POLITIK: Leitartikel
Gesundheitspolitik: Honorierung und Krisenmanagement


Die "Angemessenheit" war stets ein unbestimmter Rechtsbegriff, wie er im Sozialgesetzbuch (SGB) oft
vorkommt. Während sonst die Sozialgerichte bei der Klärung von Rechtsauslegungen meistens hilfreich gewesen sind – wenn auch nicht immer zur Freude der zahlungspflichtigen Krankenkassen –, haben sie sich bei
der Definition des Begriffs der "Angemessenheit" der Vergütung der ärztlichen Leistungen hinter dem
Vertragsgegenstand "Gesamtvergütung" in Sicherheit gebracht. Bezieht sich aber die "Angemessenheit" auf
die Gesamtvergütung, sind es die Elemente, aus denen die Bewertung der ärztlichen Leistung abgeleitet wird –
der Bewertungsmaßstab und die Honorarverteilungsmaßstäbe (HVM) –, die zur Manövriermasse einer
Angemessenheit der Leistungsvergütung im einzelnen werden.
Zur Zeit gibt es keine stabilen Leistungspreise für die ärztliche Behandlung von Versicherten der gesetzlichen
Krankenkassen (GKV). Die "Honorargerechtigkeit", die von den Ärzten gefordert und die von den Patienten
erwartet wird, ist nicht einmal in den Durchschnittsbewertungen zu garantieren, in denen sich der PreisLeistungs-Bezug in der Vergütung vertragsärztlicher Behandlungen ohnehin aufgelöst hat. Der
"Wirtschaftsbereich Gesundheit" mit leistungsbezogenen Bewertungen der ärztlichen Arbeit ist zugunsten
anderer Bereiche der Marktwirtschaft in einen "Sondermarkt" mit zugeteilten Ressourcen verwandelt worden.
An die Stelle von Marktregeln, in denen sich soziale Unterschiede auswirken können, tritt in einem künstlich
begrenzten, sozial finanzierten Anteil der Gesamtwirtschaft die Verteilung mit der immanenten Forderung
nach "Verteilungsgerechtigkeit". Diese Variante einer Gerechtigkeit ist für den einen gerecht, für den anderen
ungerecht, weil Leistung subjektiv besetzt ist und ihr Erfolg zumindest in der Patientenbehandlung nur selten
vergleichbar ist.

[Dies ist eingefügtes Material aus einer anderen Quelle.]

-- ==== Sys2Proof/Machine/Rv.lean ====
section
/-!
DEFINITION. One instruction of a principal core (R82: RV32I, M, A, F, C, Zicsr, Zifencei in the editions of R28), as a copy of the core
performs it: what it does to the copy's registers, and the request it makes outside. The encodings and effects are those of that
architecture, which R28 names and the spec does not restate (log entry 97).
-/
namespace Sys2Proof.Machine

/-! ## Fields of an instruction word -/

/-- `n` bits of a word from bit `lo` on. -/
def bitsIn (w : Nat) (lo n : Nat) : Nat := w / 2 ^ lo % 2 ^ n

def immI (w : Nat) : Word := (BitVec.ofNat 12 (bitsIn w 20 12)).signExtend 32
def immS (w : Nat) : Word := (BitVec.ofNat 12 (bitsIn w 25 7 * 32 + bitsIn w 7 5)).signExtend 32
def immB (w : Nat) : Word :=
  (BitVec.ofNat 13 (bitsIn w 31 1 * 4096 + bitsIn w 7 1 * 2048 + bitsIn w 25 6 * 32 + bitsIn w 8 4 * 2)).signExtend 32
def immU (w : Nat) : Word := BitVec.ofNat 32 (bitsIn w 12 20 * 4096)
def immJ (w : Nat) : Word :=
  (BitVec.ofNat 21 (bitsIn w 31 1 * 2 ^ 20 + bitsIn w 12 8 * 4096 + bitsIn w 20 1 * 2048 + bitsIn w 21 10 * 2)).signExtend 32

/-! ## Compressed instructions -/

/-- Words of the formats I, S, R, B, J and U. -/
def encI (op f3 rd rs1 imm : Nat) : Nat := op + rd * 2 ^ 7 + f3 * 2 ^ 12 + rs1 * 2 ^ 15 + imm % 4096 * 2 ^ 20
def encS (op f3 rs1 rs2 imm : Nat) : Nat :=
  op + imm % 32 * 2 ^ 7 + f3 * 2 ^ 12 + rs1 * 2 ^ 15 + rs2 * 2 ^ 20 + imm / 32 % 128 * 2 ^ 25
def encR (f3 f7 rd rs1 rs2 : Nat) : Nat := 0x33 + rd * 2 ^ 7 + f3 * 2 ^ 12 + rs1 * 2 ^ 15 + rs2 * 2 ^ 20 + f7 * 2 ^ 25
def encB (f3 rs1 imm : Nat) : Nat :=
  0x63 + imm / 2048 % 2 * 2 ^ 7 + imm / 2 % 16 * 2 ^ 8 + f3 * 2 ^ 12 + rs1 * 2 ^ 15 + imm / 32 % 64 * 2 ^ 25 + imm / 4096 % 2 * 2 ^ 31
def encJ (rd imm : Nat) : Nat :=
  0x6F + rd * 2 ^ 7 + imm / 4096 % 256 * 2 ^ 12 + imm / 2048 % 2 * 2 ^ 20 + imm / 2 % 1024 * 2 ^ 21 + imm / 2 ^ 20 % 2 * 2 ^ 31

/-- A number of `k` bits extended by copies of its top bit to 21 bits. -/
def extend21 (k n : Nat) : Nat := if bitAt n (k - 1) then n + 2 ^ 21 - 2 ^ k else n

/-- The instruction word that a compressed one stands for (extension C with F); none where it is reserved or needs D. -/
def expand (h : Nat) : Option Nat :=
  let b (lo n : Nat) : Nat := bitsIn h lo n
  let rdS := 8 + b 2 3
  let rsS := 8 + b 7 3
  let rd := b 7 5
  let rs2 := b 2 5
  let imm6 := b 12 1 * 32 + b 2 5
  let jOfs := extend21 12 (b 12 1 * 2048 + b 11 1 * 16 + b 9 2 * 256 + b 8 1 * 1024 + b 7 1 * 64 + b 6 1 * 128 + b 3 3 * 2 + b 2 1 * 32)
  let bOfs := extend21 9 (b 12 1 * 256 + b 10 2 * 8 + b 5 2 * 64 + b 3 2 * 2 + b 2 1 * 32)
  let wOfs := b 10 3 * 8 + b 6 1 * 4 + b 5 1 * 64
  let lsp := b 12 1 * 32 + b 4 3 * 4 + b 2 2 * 64
  let ssp := b 9 4 * 4 + b 7 2 * 64
  match h % 4, b 13 3 with
  | 0, 0 =>
    let n := b 11 2 * 16 + b 7 4 * 64 + b 6 1 * 4 + b 5 1 * 8
    if n = 0 then none else some (encI 0x13 0 rdS 2 n)
  | 0, 2 => some (encI 0x03 2 rdS rsS wOfs)
  | 0, 3 => some (encI 0x07 2 rdS rsS wOfs)
  | 0, 6 => some (encS 0x23 2 rsS rdS wOfs)
  | 0, 7 => some (encS 0x27 2 rsS rdS wOfs)
  | 1, 0 => some (encI 0x13 0 rd rd (extend21 6 imm6))
  | 1, 1 => some (encJ 1 jOfs)
  | 1, 2 => some (encI 0x13 0 rd 0 (extend21 6 imm6))
  | 1, 3 =>
    if rd = 2 then
      let n := b 12 1 * 512 + b 6 1 * 16 + b 5 1 * 64 + b 3 2 * 128 + b 2 1 * 32
      if n = 0 then none else some (encI 0x13 0 2 2 (extend21 10 n))
    else if imm6 = 0 then none
    else some (0x37 + rd * 2 ^ 7 + extend21 6 imm6 % 2 ^ 20 * 2 ^ 12)
  | 1, 4 =>
    (match b 10 2 with
     | 0 => if b 12 1 = 1 then none else some (encI 0x13 5 rsS rsS (b 2 5))
     | 1 => if b 12 1 = 1 then none else some (encI 0x13 5 rsS rsS (0x400 + b 2 5))
     | 2 => some (encI 0x13 7 rsS rsS (extend21 6 imm6))
     | _ =>
       if b 12 1 = 1 then none
       else
         match b 5 2 with
         | 0 => some (encR 0 0x20 rsS rsS rdS)
         | 1 => some (encR 4 0 rsS rsS rdS)
         | 2 => some (encR 6 0 rsS rsS rdS)
         | _ => some (encR 7 0 rsS rsS rdS))
  | 1, 5 => some (encJ 0 jOfs)
  | 1, 6 => some (encB 0 rsS bOfs)
  | 1, 7 => some (encB 1 rsS bOfs)
  | 2, 0 => if b 12 1 = 1 then none else some (encI 0x13 1 rd rd (b 2 5))
  | 2, 2 => if rd = 0 then none else some (encI 0x03 2 rd 2 lsp)
  | 2, 3 => some (encI 0x07 2 rd 2 lsp)
  | 2, 4 =>
    if b 12 1 = 0 then
      if rs2 ≠ 0 then some (encR 0 0 rd 0 rs2) else if rd = 0 then none else some (encI 0x67 0 0 rd 0)
    else if rs2 ≠ 0 then some (encR 0 0 rd rd rs2)
    else if rd = 0 then some 0x00100073
    else some (encI 0x67 0 1 rd 0)
  | 2, 6 => some (encS 0x23 2 2 rs2 ssp)
  | 2, 7 => some (encS 0x27 2 2 rs2 ssp)
  | _, _ => none

/-! ## The plan of an instruction -/

/-- A request of an instruction outside the core. -/
structure Demand where
  kind : AccessKind
  addr : Word
  width : Width
  data : Word
  deriving DecidableEq, Repr

/-- What an instruction comes to in a copy of the core: registers of its own and the next pc alone, a request outside, an exception, FENCE.I, a write of a custom
CSR that acts (R85, R93, R545, R552), and EBREAK. -/
inductive Plan where
  | local_ (c : Copy)
  | access (d : Demand)
  | trap (cause : Nat) (tval : Word)
  | fenceI (c : Copy)
  | custom (csr : Nat) (v : Word) (c : Copy)
  | ebreak
  deriving DecidableEq, Repr

/-- A data register read, and written; x0 stays 0. -/
def Copy.reg (c : Copy) (i : Nat) : Word := c.x[i % 32]'(Nat.mod_lt _ (by decide))
def Copy.setReg (i : Nat) (v : Word) (c : Copy) : Copy :=
  if i % 32 = 0 then c else { c with x := c.x.set (i % 32) v (Nat.mod_lt _ (by decide)) }

/-- A floating-point register read; written, with the F unit's state marked dirty, and its exception flags gathered. -/
def Copy.freg (c : Copy) (i : Nat) : Word := c.f[i % 32]'(Nat.mod_lt _ (by decide))
def Copy.dirty (p : Pair) (c : Copy) : Copy := c.csrSet p 0x300 (c.csrGet p 0x300 ||| 0x6000)
def Copy.setFreg (p : Pair) (i : Nat) (v : Word) (c : Copy) : Copy :=
  ({ c with f := c.f.set (i % 32) v (Nat.mod_lt _ (by decide)) } : Copy).dirty p
def Copy.gather (p : Pair) (flags : Nat) (c : Copy) : Copy := ({ c with fcsr := c.fcsr ||| BitVec.ofNat 32 flags } : Copy).dirty p

/-- The pc after an instruction of `len` bytes. -/
def Copy.next (len : Nat) (c : Copy) : Copy := { c with pc := c.pc + BitVec.ofNat 32 len }

/-- The operations of the integer unit, by funct3 and the bit that tells SUB and SRA. -/
def aluOp (f3 : Nat) (alt : Bool) (a b : Word) : Word :=
  match f3 with
  | 0 => if alt then a - b else a + b
  | 1 => a <<< (b.toNat % 32)
  | 2 => if a.slt b then 1 else 0
  | 3 => if a.ult b then 1 else 0
  | 4 => a ^^^ b
  | 5 => if alt then a.sshiftRight (b.toNat % 32) else a >>> (b.toNat % 32)
  | 6 => a ||| b
  | _ => a &&& b

/-- The operations of extension M. -/
def mulOp (f3 : Nat) (a b : Word) : Word :=
  let high (v : Int) : Word := BitVec.ofInt 32 (v / 2 ^ 32)
  match f3 with
  | 0 => a * b
  | 1 => high (a.toInt * b.toInt)
  | 2 => high (a.toInt * (b.toNat : Int))
  | 3 => high ((a.toNat : Int) * (b.toNat : Int))
  | 4 => if b = 0 then 0xFFFFFFFF else BitVec.ofInt 32 (a.toInt.tdiv b.toInt)
  | 5 => if b = 0 then 0xFFFFFFFF else a / b
  | 6 => if b = 0 then a else BitVec.ofInt 32 (a.toInt.tmod b.toInt)
  | _ => if b = 0 then a else a % b

/-- Whether a branch is taken. -/
def branchTaken (f3 : Nat) (a b : Word) : Bool :=
  match f3 with
  | 0 => a == b | 1 => a != b | 4 => a.slt b | 5 => !a.slt b | 6 => a.ult b | _ => !a.ult b

/-- The AMO of a funct5. -/
def amoOf : Nat → Option AmoOp
  | 0x00 => some .add | 0x01 => some .swap | 0x04 => some .xor | 0x08 => some .or | 0x0C => some .and | 0x10 => some .min
  | 0x14 => some .max | 0x18 => some .minu | 0x1C => some .maxu | _ => none

/-- The custom CSRs whose write acts. -/
def customCsr (n : Nat) : Bool := n == 0x7C0 || n == 0x7C4 || n == 0x7C5 || n == 0x7C6

/-- A CSR instruction: the register written with the old value, the CSR with the new one. A debug register belongs to debug mode; a
CSR above the mode, a write of a read-only one and an absent one are illegal. -/
def csrPlan (p : Pair) (debug : Bool) (free : Word) (c : Copy) (w len : Nat) : Plan :=
  let n := bitsIn w 20 12
  let rs1 := bitsIn w 15 5
  let src : Word := if bitsIn w 14 1 = 1 then BitVec.ofNat 32 rs1 else c.reg rs1
  let writes := bitsIn w 12 2 == 1 || rs1 != 0
  let illegal := (decide (n / 256 % 4 ≠ 0) && !c.machineMode) || (decide (n / 1024 = 3) && writes)
    || (decide (n / 16 = 0x7B) && !debug) || !(csrExists p n || customCsr n)
    || (decide (n < 4) && c.csrGet p 0x300 &&& 0x6000 == 0)
  if illegal then .trap 2 (BitVec.ofNat 32 w)
  else
    let old := if c.counterFree n || customCsr n then free else c.csrGet p n
    let v := match bitsIn w 12 2 with | 1 => src | 2 => old ||| src | _ => old &&& ~~~src
    let c := (c.setReg (bitsIn w 7 5) old).next len
    if writes && customCsr n then .custom n v c
    else if writes then .local_ (let d := c.csrSet p n v; if n < 4 then d.dirty p else d)
    else .local_ c

/-- MRET: the mode and the interrupt enable stacked in mstatus return. -/
def mretTo (p : Pair) (c : Copy) : Copy :=
  let mst := (c.csrGet p 0x300).toNat
  let m := mst / 2048 % 4 == 3
  let st := withBit (withBit (mst - mst / 2048 % 4 * 2048) 3 (bitAt mst 7)) 7 true
  let st := if m then st else withBit st 17 false
  let d := c.csrSet p 0x300 (BitVec.ofNat 32 st)
  { d with pc := c.csrGet p 0x341, machineMode := m }

/-- A floating-point operation of opcode OP-FP, with its rounding mode: into a data register or a floating-point one. -/
def fpOp (p : Pair) (c : Copy) (w len rm : Nat) : Option Copy :=
  let rd := bitsIn w 7 5
  let f3 := bitsIn w 12 3
  let rs2 := bitsIn w 20 5
  let a := c.freg (bitsIn w 15 5)
  let b := c.freg rs2
  let toF (r : FOut) : Option Copy := some (((c.setFreg p rd r.1).gather p r.2).next len)
  let toX (r : FOut) : Option Copy := some (((c.setReg rd r.1).gather p r.2).next len)
  match bitsIn w 25 7 with
  | 0x00 => toF (fAdd rm a b)
  | 0x04 => toF (fSub rm a b)
  | 0x08 => toF (fMul rm a b)
  | 0x0C => toF (fDiv rm a b)
  | 0x2C => if rs2 = 0 then toF (fSqrt rm a) else none
  | 0x10 => if f3 ≤ 2 then some ((c.setFreg p rd (fSignInject f3 a b)).next len) else none
  | 0x14 => if f3 ≤ 1 then toF (fMinMax (f3 == 1) a b) else none
  | 0x50 => if f3 ≤ 2 then toX (fCompare f3 a b) else none
  | 0x60 => if rs2 ≤ 1 then toX (fToInt rm (rs2 == 1) a) else none
  | 0x68 => if rs2 ≤ 1 then toF (fFromInt rm (rs2 == 1) (c.reg (bitsIn w 15 5))) else none
  | 0x70 => if rs2 = 0 ∧ f3 = 0 then some ((c.setReg rd a).next len)
            else if rs2 = 0 ∧ f3 = 1 then some ((c.setReg rd (fClass a)).next len) else none
  | 0x78 => if rs2 = 0 ∧ f3 = 0 then some ((c.setFreg p rd (c.reg (bitsIn w 15 5))).next len) else none
  | _ => none

/-- Whether an operation of OP-FP takes its rounding mode from the word. -/
def fpRounds (f7 : Nat) : Bool := f7 == 0 || f7 == 4 || f7 == 8 || f7 == 0xC || f7 == 0x2C || f7 == 0x60 || f7 == 0x68

/-- An instruction of the opcodes of extension F. -/
def fpPlan (p : Pair) (c : Copy) (w len : Nat) : Plan :=
  let bad : Plan := .trap 2 (BitVec.ofNat 32 w)
  let f3 := bitsIn w 12 3
  let rm := if f3 = 7 then (c.csrGet p 2).toNat else f3
  if c.csrGet p 0x300 &&& 0x6000 == 0 then bad
  else
    let a := c.freg (bitsIn w 15 5)
    let b := c.freg (bitsIn w 20 5)
    let d := c.freg (bitsIn w 27 5)
    let fused (r : FOut) : Plan :=
      if bitsIn w 25 2 ≠ 0 ∨ 5 ≤ rm then bad else .local_ (((c.setFreg p (bitsIn w 7 5) r.1).gather p r.2).next len)
    match w % 128 with
    | 0x07 => if f3 = 2 then .access ⟨.read, c.reg (bitsIn w 15 5) + immI w, .word, 0⟩ else bad
    | 0x27 => if f3 = 2 then .access ⟨.write, c.reg (bitsIn w 15 5) + immS w, .word, c.freg (bitsIn w 20 5)⟩ else bad
    | 0x43 => fused (fMadd rm a b d)
    | 0x47 => fused (fMadd rm a b (fNeg d))
    | 0x4B => fused (fMadd rm (fNeg a) b d)
    | 0x4F => fused (fMadd rm (fNeg a) b (fNeg d))
    | _ =>
      if fpRounds (bitsIn w 25 7) && decide (5 ≤ rm) then bad
      else match fpOp p c w len rm with | some c => .local_ c | none => bad

/-- What the instruction word `w` of `len` bytes comes to in a copy; `free` is the value of a counter or a CSR that holds none. -/
def planOf (p : Pair) (debug : Bool) (free : Word) (c : Copy) (w len : Nat) : Plan :=
  let bad : Plan := .trap 2 (BitVec.ofNat 32 w)
  let rd := bitsIn w 7 5
  let f3 := bitsIn w 12 3
  let f7 := bitsIn w 25 7
  let a := c.reg (bitsIn w 15 5)
  let b := c.reg (bitsIn w 20 5)
  match w % 128 with
  | 0x37 => .local_ ((c.setReg rd (immU w)).next len)
  | 0x17 => .local_ ((c.setReg rd (c.pc + immU w)).next len)
  | 0x6F => .local_ { c.setReg rd (c.pc + BitVec.ofNat 32 len) with pc := c.pc + immJ w }
  | 0x67 => if f3 = 0 then .local_ { c.setReg rd (c.pc + BitVec.ofNat 32 len) with pc := (a + immI w) &&& 0xFFFFFFFE } else bad
  | 0x63 => if f3 = 2 ∨ f3 = 3 then bad else .local_ (if branchTaken f3 a b then { c with pc := c.pc + immB w } else c.next len)
  | 0x03 =>
    (match f3 with
     | 0 => .access ⟨.read, a + immI w, .byte, 0⟩
     | 1 => .access ⟨.read, a + immI w, .half, 0⟩
     | 2 => .access ⟨.read, a + immI w, .word, 0⟩
     | 4 => .access ⟨.read, a + immI w, .byte, 0⟩
     | 5 => .access ⟨.read, a + immI w, .half, 0⟩
     | _ => bad)
  | 0x23 =>
    (match f3 with
     | 0 => .access ⟨.write, a + immS w, .byte, b &&& 0xFF⟩
     | 1 => .access ⟨.write, a + immS w, .half, b &&& 0xFFFF⟩
     | 2 => .access ⟨.write, a + immS w, .word, b⟩
     | _ => bad)
  | 0x13 =>
    if f3 = 1 ∧ f7 ≠ 0 then bad
    else if f3 = 5 ∧ f7 ≠ 0 ∧ f7 ≠ 0x20 then bad
    else .local_ ((c.setReg rd (aluOp f3 (f3 == 5 && f7 == 0x20) a (immI w))).next len)
  | 0x33 =>
    if f7 = 1 then .local_ ((c.setReg rd (mulOp f3 a b)).next len)
    else if f7 = 0 ∨ (f7 = 0x20 ∧ (f3 = 0 ∨ f3 = 5)) then .local_ ((c.setReg rd (aluOp f3 (f7 == 0x20) a b)).next len)
    else bad
  | 0x0F => if f3 = 0 then .local_ (c.next len) else if f3 = 1 then .fenceI (c.next len) else bad
  | 0x2F =>
    if f3 ≠ 2 then bad
    else
      (match f7 / 4 with
       | 2 => if bitsIn w 20 5 = 0 then .access ⟨.lr, a, .word, 0⟩ else bad
       | 3 => .access ⟨.sc, a, .word, b⟩
       | k => match amoOf k with | some op => .access ⟨.amo op, a, .word, b⟩ | none => bad)
  | 0x73 =>
    if f3 = 0 then
      (match w with
       | 0x00000073 => .trap (if c.machineMode then 11 else 8) 0
       | 0x00100073 => .ebreak
       | 0x30200073 => if c.machineMode then .local_ (mretTo p c) else bad
       | 0x10500073 => if c.machineMode || !bitAt (c.csrGet p 0x300).toNat 21 then .local_ (c.next len) else bad
       | _ => bad)
    else if f3 = 4 then bad
    else csrPlan p debug free c w len
  | 0x07 => fpPlan p c w len
  | 0x27 => fpPlan p c w len
  | 0x43 => fpPlan p c w len
  | 0x47 => fpPlan p c w len
  | 0x4B => fpPlan p c w len
  | 0x4F => fpPlan p c w len
  | 0x53 => fpPlan p c w len
  | _ => bad

/-- A copy after its request was answered: the register loaded, the pc gone on. -/
def answeredCopy (p : Pair) (c : Copy) (w len : Nat) (data : Word) : Copy :=
  let rd := bitsIn w 7 5
  match w % 128 with
  | 0x03 =>
    let v := match bitsIn w 12 3 with
      | 0 => (data.setWidth 8).signExtend 32 | 1 => (data.setWidth 16).signExtend 32 | _ => data
    (c.setReg rd v).next len
  | 0x07 => (c.setFreg p rd data).next len
  | 0x2F => (c.setReg rd data).next len
  | _ => c.next len

end Sys2Proof.Machine
end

Es ist ähnlich wie mit dem politischen Begriff einer "sozialen Gerechtigkeit", der
"Gerechtigkeit" als ordnenden Rechtsbegriff unbrauchbar gemacht hat. Jeder kann ihn zum eigenen Vorteil
drehen und wenden.
Krankenversicherung auf Markt getrimmt?
Zur Zeit läuft in der Gesetzgebung der Versuch, aus dem GKV-System einen sozial finanzierten, geschützten
Marktbereich zu formen. Im Rahmen von Selbstverwaltungsvereinbarungen sollen sich Wettbewerbselemente
ordnend und qualitätsfördernd auswirken und dabei die Vorteile einer pluralistischen Wirtschaftsstruktur
nutzen: mit Freiberuflern, selbständigen Gesundheitsberufen, Handwerkern und mit im eigenen wie im
Patienten-Interesse sparsam arbeitenden Krankenhäusern.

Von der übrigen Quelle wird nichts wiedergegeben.